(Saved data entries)
# # # # #

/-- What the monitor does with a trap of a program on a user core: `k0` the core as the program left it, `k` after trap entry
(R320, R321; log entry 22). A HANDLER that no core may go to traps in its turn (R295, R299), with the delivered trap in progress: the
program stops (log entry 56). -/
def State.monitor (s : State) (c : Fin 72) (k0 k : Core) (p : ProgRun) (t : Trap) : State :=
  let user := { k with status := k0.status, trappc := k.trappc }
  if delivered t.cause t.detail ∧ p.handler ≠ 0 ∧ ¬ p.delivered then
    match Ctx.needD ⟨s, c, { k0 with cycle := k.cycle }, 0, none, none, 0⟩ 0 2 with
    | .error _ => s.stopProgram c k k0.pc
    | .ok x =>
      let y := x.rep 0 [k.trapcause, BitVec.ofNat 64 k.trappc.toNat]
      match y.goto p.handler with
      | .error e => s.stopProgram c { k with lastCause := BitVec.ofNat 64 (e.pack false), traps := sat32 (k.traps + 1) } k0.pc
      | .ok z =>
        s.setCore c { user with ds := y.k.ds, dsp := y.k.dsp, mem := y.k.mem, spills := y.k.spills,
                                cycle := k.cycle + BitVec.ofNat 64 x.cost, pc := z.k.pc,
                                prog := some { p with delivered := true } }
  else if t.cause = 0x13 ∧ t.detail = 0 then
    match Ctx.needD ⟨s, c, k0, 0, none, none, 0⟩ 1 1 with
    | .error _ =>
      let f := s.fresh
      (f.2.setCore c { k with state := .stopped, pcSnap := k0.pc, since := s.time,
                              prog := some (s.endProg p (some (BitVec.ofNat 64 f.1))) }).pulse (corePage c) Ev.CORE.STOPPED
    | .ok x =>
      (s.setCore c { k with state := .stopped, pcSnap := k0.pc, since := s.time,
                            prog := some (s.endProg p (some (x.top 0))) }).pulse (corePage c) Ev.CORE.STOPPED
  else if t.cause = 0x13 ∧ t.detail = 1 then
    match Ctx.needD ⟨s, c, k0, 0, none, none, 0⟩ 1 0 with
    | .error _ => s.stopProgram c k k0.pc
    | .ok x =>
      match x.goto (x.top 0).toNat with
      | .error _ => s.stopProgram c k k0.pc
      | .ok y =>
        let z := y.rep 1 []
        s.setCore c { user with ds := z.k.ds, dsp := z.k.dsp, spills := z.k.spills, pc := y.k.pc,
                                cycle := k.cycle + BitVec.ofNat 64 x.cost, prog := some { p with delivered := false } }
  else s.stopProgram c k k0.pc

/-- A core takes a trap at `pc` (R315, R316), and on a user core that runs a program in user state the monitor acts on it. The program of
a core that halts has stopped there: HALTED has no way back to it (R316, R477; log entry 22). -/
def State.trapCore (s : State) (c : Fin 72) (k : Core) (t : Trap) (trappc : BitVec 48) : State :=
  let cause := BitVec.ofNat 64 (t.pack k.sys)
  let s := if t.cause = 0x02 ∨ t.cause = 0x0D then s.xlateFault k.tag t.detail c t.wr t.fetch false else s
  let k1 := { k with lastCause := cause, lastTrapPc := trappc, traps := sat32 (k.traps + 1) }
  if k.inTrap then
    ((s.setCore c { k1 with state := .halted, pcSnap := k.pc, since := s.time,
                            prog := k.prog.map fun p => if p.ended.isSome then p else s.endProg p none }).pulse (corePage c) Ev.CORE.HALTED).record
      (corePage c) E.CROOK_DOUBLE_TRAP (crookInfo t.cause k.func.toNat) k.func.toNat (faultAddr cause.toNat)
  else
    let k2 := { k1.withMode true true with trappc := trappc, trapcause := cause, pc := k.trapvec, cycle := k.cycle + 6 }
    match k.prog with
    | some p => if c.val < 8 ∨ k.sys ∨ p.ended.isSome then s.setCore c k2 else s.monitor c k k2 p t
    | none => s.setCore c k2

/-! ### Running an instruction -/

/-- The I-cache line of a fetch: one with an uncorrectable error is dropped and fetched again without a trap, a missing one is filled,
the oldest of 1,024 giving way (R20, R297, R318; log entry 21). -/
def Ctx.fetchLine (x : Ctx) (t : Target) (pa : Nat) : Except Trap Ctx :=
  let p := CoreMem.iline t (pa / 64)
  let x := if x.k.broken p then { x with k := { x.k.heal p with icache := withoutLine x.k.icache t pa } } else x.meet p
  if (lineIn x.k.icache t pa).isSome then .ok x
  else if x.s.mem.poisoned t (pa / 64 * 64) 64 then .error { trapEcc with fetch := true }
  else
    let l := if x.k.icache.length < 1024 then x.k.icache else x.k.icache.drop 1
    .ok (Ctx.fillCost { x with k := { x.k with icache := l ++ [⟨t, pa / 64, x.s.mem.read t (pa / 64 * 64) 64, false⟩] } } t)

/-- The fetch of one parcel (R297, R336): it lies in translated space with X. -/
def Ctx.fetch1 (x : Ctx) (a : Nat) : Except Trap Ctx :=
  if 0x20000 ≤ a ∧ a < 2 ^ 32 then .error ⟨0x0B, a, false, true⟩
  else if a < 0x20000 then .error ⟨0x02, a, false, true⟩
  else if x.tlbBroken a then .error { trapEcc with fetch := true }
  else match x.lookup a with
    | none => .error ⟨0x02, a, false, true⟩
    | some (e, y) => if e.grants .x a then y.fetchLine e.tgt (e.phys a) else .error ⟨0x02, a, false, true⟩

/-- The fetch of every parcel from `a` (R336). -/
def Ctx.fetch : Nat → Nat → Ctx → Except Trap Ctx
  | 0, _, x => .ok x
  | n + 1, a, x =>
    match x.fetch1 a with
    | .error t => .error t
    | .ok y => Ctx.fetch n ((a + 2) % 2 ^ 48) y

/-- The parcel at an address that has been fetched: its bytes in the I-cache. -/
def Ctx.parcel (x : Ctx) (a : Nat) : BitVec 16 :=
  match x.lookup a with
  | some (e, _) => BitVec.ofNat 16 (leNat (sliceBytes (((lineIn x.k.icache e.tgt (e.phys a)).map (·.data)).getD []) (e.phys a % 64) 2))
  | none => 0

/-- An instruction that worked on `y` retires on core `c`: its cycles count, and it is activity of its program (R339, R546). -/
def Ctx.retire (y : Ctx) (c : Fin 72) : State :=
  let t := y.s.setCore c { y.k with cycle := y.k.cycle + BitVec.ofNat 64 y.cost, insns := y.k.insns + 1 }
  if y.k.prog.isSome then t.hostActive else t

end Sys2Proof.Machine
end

# # # # #

:: Task brief ::
All that is wanted is an exact copy of the lines above from the one with "cycle := k.cycle + BitVec.ofNat 64 x.cost, prog" through the one with "let cause := BitVec.ofNat 64 (t.pack k.sys)", with both ends included.

:: Problem solution ::
                                cycle := k.cycle + BitVec.ofNat 64 x.cost, prog := some { p with delivered := false } }
  else s.stopProgram c k k0.pc

/-- A core takes a trap at `pc` (R315, R316), and on a user core that runs a program in user state the monitor acts on it. The program of
a core that halts has stopped there: HALTED has no way back to it (R316, R477; log entry 22). -/
def State.trapCore (s : State) (c : Fin 72) (k : Core) (t : Trap) (trappc : BitVec 48) : State :=
  let cause := BitVec.ofNat 64 (t.pack k.sys)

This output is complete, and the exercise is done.